→ **Problem details**: A stretch of the entries below is to be set down exactly, running from the line with "if (r.clu c).halted" through the line with "at the bundle (R53). -/", both included, and no other line.

[Dataset records — start]

/-- What the members read (R52, R53, R71, R369). -/
def snapOf (r : Role) : Snap :=
  { barA := r.barA, barW := r.barW, acc := r.acc, xs := r.xs, ps := r.ps, qs := r.qs, csrs := ((List.range 10) ++ (List.range 8).map (· + 16)).map (fun n => (n, csrVal r n)),
    nest := r.nest, raised := [] }
/-- The flags that the members raised are ORed in after their writes (R369), each enabled by the FLAGEN that the bundle leaves: R369 gives
an order for FLAGS alone (DESIGN CHOICE, log 46). -/
def endBundle (r : Role) (now k : Nat) : Role :=
  match r.snap with
  | some sn => { r with snap := none }.raiseAll now k sn.raised
  | none => r
/-- Several YIELDs of one bundle give one stop (R132). -/
def oneYield (seen : Bool) : List (Cluster × Nat × Nat × Word × Word) → List (Cluster × Nat × Nat × Word × Word)
  | [] => []
  | x :: t => if x.2.1 = 3 && seen then oneYield seen t else x :: oneYield (seen || x.2.1 = 3) t
/-- The stops that the members ask for (R132, R133). The record names the first, in the order L, M, V, W; the others have committed too, and
are not lost: the role makes them, one after another, when it is restarted (R355; DEDUCED, log 21). -/
def bundlePost (s : State) (k : Nat) (ps : List (Cluster × Post)) : State :=
  match oneYield false (ps.filterMap (fun x => x.2.map (fun p => (x.1, p)))) with
  | [] => s
  | (c, p) :: t => stopAlso (applyPost s k c (some p)) k t

/-- R53: the cluster that a stop at the bundle names for a fault of cluster c: it, or the first member where it has halted. -/
def stopCluster (r : Role) (c : Cluster) (ms : List Member) : Cluster :=
  if (r.clu c).halted then (ms.map (·.1)).headD c else c
/-- The bundle of role k, once its members are gathered in state s1. -/
def issueBundle (s s1 : State) (k : Nat) (ms : List Member) : State :=
  let s0 := s1.modRoleAt k (fun r => { r with snap := some (snapOf r) })
  if !allReady k ms s0 then s
  else
  match (s.role k).anyFault with
  | some (c, id) => deferredAt s k (stopCluster (s.role k) c ms) id
  | none =>
    if !(s.role k).performed then s
    else
    match runBundle k ms s0 none [] with
    | none => s
    | some (_, some (c, .trap code i0 i1), _) => takeStop s1 k 1 code c i0 i1 none
    | some (_, some (c, .deferred id), _) => deferredAt s1 k c id
    | some (_, some (_, .wait), _) => s
    | some (s2, none, ps) =>
      bundlePost { s2.modRoleAt k (fun r => endBundle r s2.cycle k) with cur := s.cur } k ps

/-- BUNDLE_ISSUE: every cluster of the role has arrived and is ready; every earlier access has been performed, or has faulted and stops the role
at the bundle (R53). -/
def execBundleIssue (rs : Slot) (s : State) : Host.Outcome State Fault Refusal :=
  let k := rs.key
  let r := s.role k
  .next (if r.st != .running then s
    else
      match gatherBundle k clusters s with
      | none => s
      | some (_, []) => s
      | some (s1, ms) => issueBundle s s1 k ms)

end Sys2Proof.Machine
end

[Dataset records — finish]

→ **Response to this exercise**:
  if (r.clu c).halted then (ms.map (·.1)).headD c else c
/-- The bundle of role k, once its members are gathered in state s1. -/
def issueBundle (s s1 : State) (k : Nat) (ms : List Member) : State :=
  let s0 := s1.modRoleAt k (fun r => { r with snap := some (snapOf r) })
  if !allReady k ms s0 then s
  else
  match (s.role k).anyFault with
  | some (c, id) => deferredAt s k (stopCluster (s.role k) c ms) id
  | none =>
    if !(s.role k).performed then s
    else
    match runBundle k ms s0 none [] with
    | none => s
    | some (_, some (c, .trap code i0 i1), _) => takeStop s1 k 1 code c i0 i1 none
    | some (_, some (c, .deferred id), _) => deferredAt s1 k c id
    | some (_, some (_, .wait), _) => s
    | some (s2, none, ps) =>
      bundlePost { s2.modRoleAt k (fun r => endBundle r s2.cycle k) with cur := s.cur } k ps

/-- BUNDLE_ISSUE: every cluster of the role has arrived and is ready; every earlier access has been performed, or has faulted and stops the role
at the bundle (R53). -/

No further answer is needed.